Geoff Wong is an avid aviation researcher and had moment to observe the stark advances in gun turret technology of heavy aircraft during World War II. Recently he was in the RAAFA Aviation Heritage Museum in Bull Creek Australia (near Perth) and took closer looks at the standard-of-the-day bow turret of a Short Brothers Sunderland and a remarkably dissimilar gun turret of a Boeing B-29 Superfortress—the differences in their technology are astounding and occurred over just a handful of years.

The Sunderland’s bow turret was hydraulically operated and mounted a pair of Vickers Browning .303 machine guns. Unusually, this turret was retractable—being pulled into the fuselage to expose a line handling position for a crewman to stand within for mooring the aircraft at a buoy or dock. A gunner was required to sit within the FN-13 turret, manufactured by Nash & Thompson, relying on eyesight, as well as crew communication, to defend the aircraft from attacking aircraft.

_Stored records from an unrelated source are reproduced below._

-- ==== Sys2Proof/Machine/Points.lean ====
section
/-! DEFINITION. Where the loaded image keeps its points, alarm groups and loops (R201, R211, R223, R453), and the weft of a class's
current cycle (R183, R208). -/

namespace Sys2Proof.Machine

def State.pointDefs (s : State) : List PointDef := Sys2Proof.Machine.pointDefs s.sections

/-- The POINT_MAP record of a point number. -/
def State.point? (s : State) (n : Nat) : Option PointDef := s.pointDefs.find? fun p => decide (p.point = n)

/-- The four Areas words of the ALARMS section (Table 7-6). -/
def alarmArea (ss : List Section) (k : Nat) : Nat :=
  let b := sectBody ss 6
  u32At b (8 + 32 * recCount b + 4 * k)
def timeArea (ss : List Section) : Nat := alarmArea ss 0
def alarmStateArea (ss : List Section) : Nat := alarmArea ss 1
def groupArea (ss : List Section) : Nat := alarmArea ss 2
def staleEntries (ss : List Section) : Nat := alarmArea ss 3

/-- Limit sets and group records of an ALARMS section (Tables 7-6 and 7-8). -/
def limitSets (b : Bytes) : List Bytes :=
  let o := 24 + 32 * recCount b
  chunks 24 (u32At b o) (b.drop (o + 4))
def groupRecords (b : Bytes) : List Bytes :=
  let o := 28 + 32 * recCount b + 24 * u32At b (24 + 32 * recCount b)
  chunks 48 (u32At b o) (b.drop (o + 4))
def State.groups (s : State) : List Bytes := groupRecords (sectBody s.sections 6)
def groupMaxShelve (g : Bytes) : Nat := u32At g 4
def groupName (g : Bytes) : Bytes := slice g 8 (1 + u8At g 8)

/-- Store addresses of a point's record, time and alarm state record (R201), of its configuration record (R211) and of a group's
state record (R223). -/
def pointAt (p : PointDef) : Nat := stateBase + p.offset
def pointTimeAt (ss : List Section) (p : PointDef) : Nat := stateBase + timeArea ss + p.offset / 4
def alarmAt (ss : List Section) (p : PointDef) : Nat := stateBase + alarmStateArea ss + p.offset / 2
def pointCfgAt (p : PointDef) : Nat := configBase + p.offset
def groupAt (ss : List Section) (g : Nat) : Nat := stateBase + groupArea ss + 32 * g

/-- The weft header address of a class's current cycle (R183), and the fields of the header (Table 4-5). -/
def State.weftOf (s : State) (cls : Nat) : Nat := (s.eng.weftAddr.toList[cls]?).getD 0
def State.weftTick (s : State) (cls : Nat) : Nat := s.storeNat (s.weftOf cls) 8
def State.weftFlags (s : State) (cls : Nat) : Nat := s.storeNat (s.weftOf cls + 9) 1
/-- Count and tolerance of a stale-table entry (R208). -/
def State.staleCount (s : State) (cls ref : Nat) : Nat := s.storeNat (s.weftOf cls + 32 + 2 * ref) 1
def State.staleTolerance (s : State) (cls ref : Nat) : Nat := s.storeNat (s.weftOf cls + 33 + 2 * ref) 1

/-- MAIN of a quality word (Table 7-3). -/
def qualityMain (q : Nat) : Nat := q / 8192 % 8
/-- The GOOD, UNCERTAIN and BAD codes of Table 7-4. -/
def candidateCodes : List Nat :=
  [0, 0x2000, 0x2100, 0x2200, 0x2300, 0x2400, 0x4000, 0x4100, 0x4200, 0x4300, 0x4400, 0x4500, 0x4600, 0x4700]

/-- Conversion of a VALUE to F64 by its TYPE code (R214). -/
def toF64 (type v : Nat) : Nat :=
  if type = 1 then fOfInt f64 (if v % 256 = 0 then 0 else 1)
  else if type = 2 then fOfInt f64 (v % 256 : Nat) else if type = 3 then fOfInt f64 (v % 65536 : Nat)
  else if type = 4 then fOfInt f64 (v % 2 ^ 32 : Nat) else if type = 5 then fOfInt f64 (v % 2 ^ 64 : Nat)
  else if type = 6 then fOfInt f64 (toSigned 8 v) else if type = 7 then fOfInt f64 (toSigned 16 v)
  else if type = 8 then fOfInt f64 (toSigned 32 v) else if type = 9 then fOfInt f64 (toSigned 64 v)
  else if type = 10 then fConvert f32 f64 (v % 2 ^ 32) else v % 2 ^ 64

/-- Bytes of VALUE that a point type uses; those above are 0 (Table 7-2). -/
def pointBytes (type : Nat) : Nat :=
  if type = 1 || type = 2 || type = 6 then 1 else if type = 3 || type = 7 then 2 else if type = 4 || type = 8 || type = 10 then 4 else 8

/-- VALUE as F32 (parameter 2 of Table 7-12): an F32 as it stands, other types by the CVT rules (R182). -/
def toF32 (type v : Nat) : Nat :=
  if type = 10 then v % 2 ^ 32 else if type = 11 then fConvert f64 f32 (v % 2 ^ 64)
  else if type = 1 then fOfInt f32 (if v % 256 = 0 then 0 else 1)
  else if type = 2 then fOfInt f32 (v % 256 : Nat) else if type = 3 then fOfInt f32 (v % 65536 : Nat)
  else if type = 4 then fOfInt f32 (v % 2 ^ 32 : Nat) else if type = 5 then fOfInt f32 (v % 2 ^ 64 : Nat)
  else if type = 6 then fOfInt f32 (toSigned 8 v) else if type = 7 then fOfInt f32 (toSigned 16 v)
  else if type = 8 then fOfInt f32 (toSigned 32 v) else fOfInt f32 (toSigned 64 v)

/-- A NaN of the point's type; only F32 and F64 have any. -/
def isNanOf (type v : Nat) : Bool := (decide (type = 10) && fIsNan f32 (v % 2 ^ 32)) || (decide (type = 11) && fIsNan f64 (v % 2 ^ 64))

end Sys2Proof.Machine
end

Short Bros. Sunderland Nash & Thompson FN-13 bow gun turret—Geoff Wong ©2022
Rear view of the Short Bros. Sunderland FN-13 bow gun turret showing the clear space required to retract the turret for mooring operations—Geoff Wong ©2022
Interior view of the Short Sunderland Nash & Thompson bow gun turret looking into the gunner’s position—Geoff Wong ©2022
Port side view of the Short Bros. Sunderland bow gun turret as well as its pair of Vickers Browning .303 machine guns—Geoff Wong ©2022

The Avro Lincoln’s (an evolution of the Avro Lancaster) nose turret was remotely controlled but only just. This was the Boulton-Paul F turret and it was placed directly over the bombardier’s position where its controls extended downward to the bombardier. This allowed for a bit of weight saving (by eliminating required space for an additional gunner) as well as streamlining. It was maneuvered by a hybrid electro-hydraulic system and loaded with just 275 rounds for each weapon. Fire control was still the basic Mark I eyeball. The RAF had, at least, improved defensive firepower by using .50 caliber machine guns over the formerly ubiquitous .303 caliber machine guns. The Lincoln’s other turrets each also had two .50 caliber machine guns mounted but were each manned by a gunner with no remote control capability.

Boulton-Paul F remotely controlled gun turret from an Avro Lincoln—Geoff Wong ©2022
Rear aspect of this Boulton-Paul F remotely controlled gun turret from an Avro Lincoln—Geoff Wong ©2022
The RAAFA Air Heritage Museum innovatively employs a clear plastic panel to better observe the interior of the Boulton-Paul F remotely controlled gun turret from an Avro Lincoln—Geoff Wong ©2022

On the other hand, the B-29 gun turrets were unmanned, electrically driven and were armed with two Browning .50 caliber machine guns each as well as being entirely remote from the gunner positions. This design had many inherent advantages as the weight of each turret was reduced which eased in mechanically traversing them. Aiming was vastly improved with the use of analog computers developed by General Electric—which accounted for barometric pressure, altitude, relative velocity and parallax error—that doubled the effective range of the Superfortress’s machine guns. This same system also had redundancy which allowed for one gunner to control multiple turrets or another turret of a wounded, or killed, fellow gunner. Quite a difference from other heavy bombers of the war as attacking fighters could now get the full, computer assisted, attention of at least four .50 caliber machine guns in two of the B-29’s five gun positions—all with a greater effective range than the opposing fighter’s own machine guns.  

Our thanks to Geoff Wong for these images and insights 🙂



This post was revised from the original post as an error was made in originally identifying the Boulton-Paul F turret, from an Avro Lincoln, as one from a B-29 turret.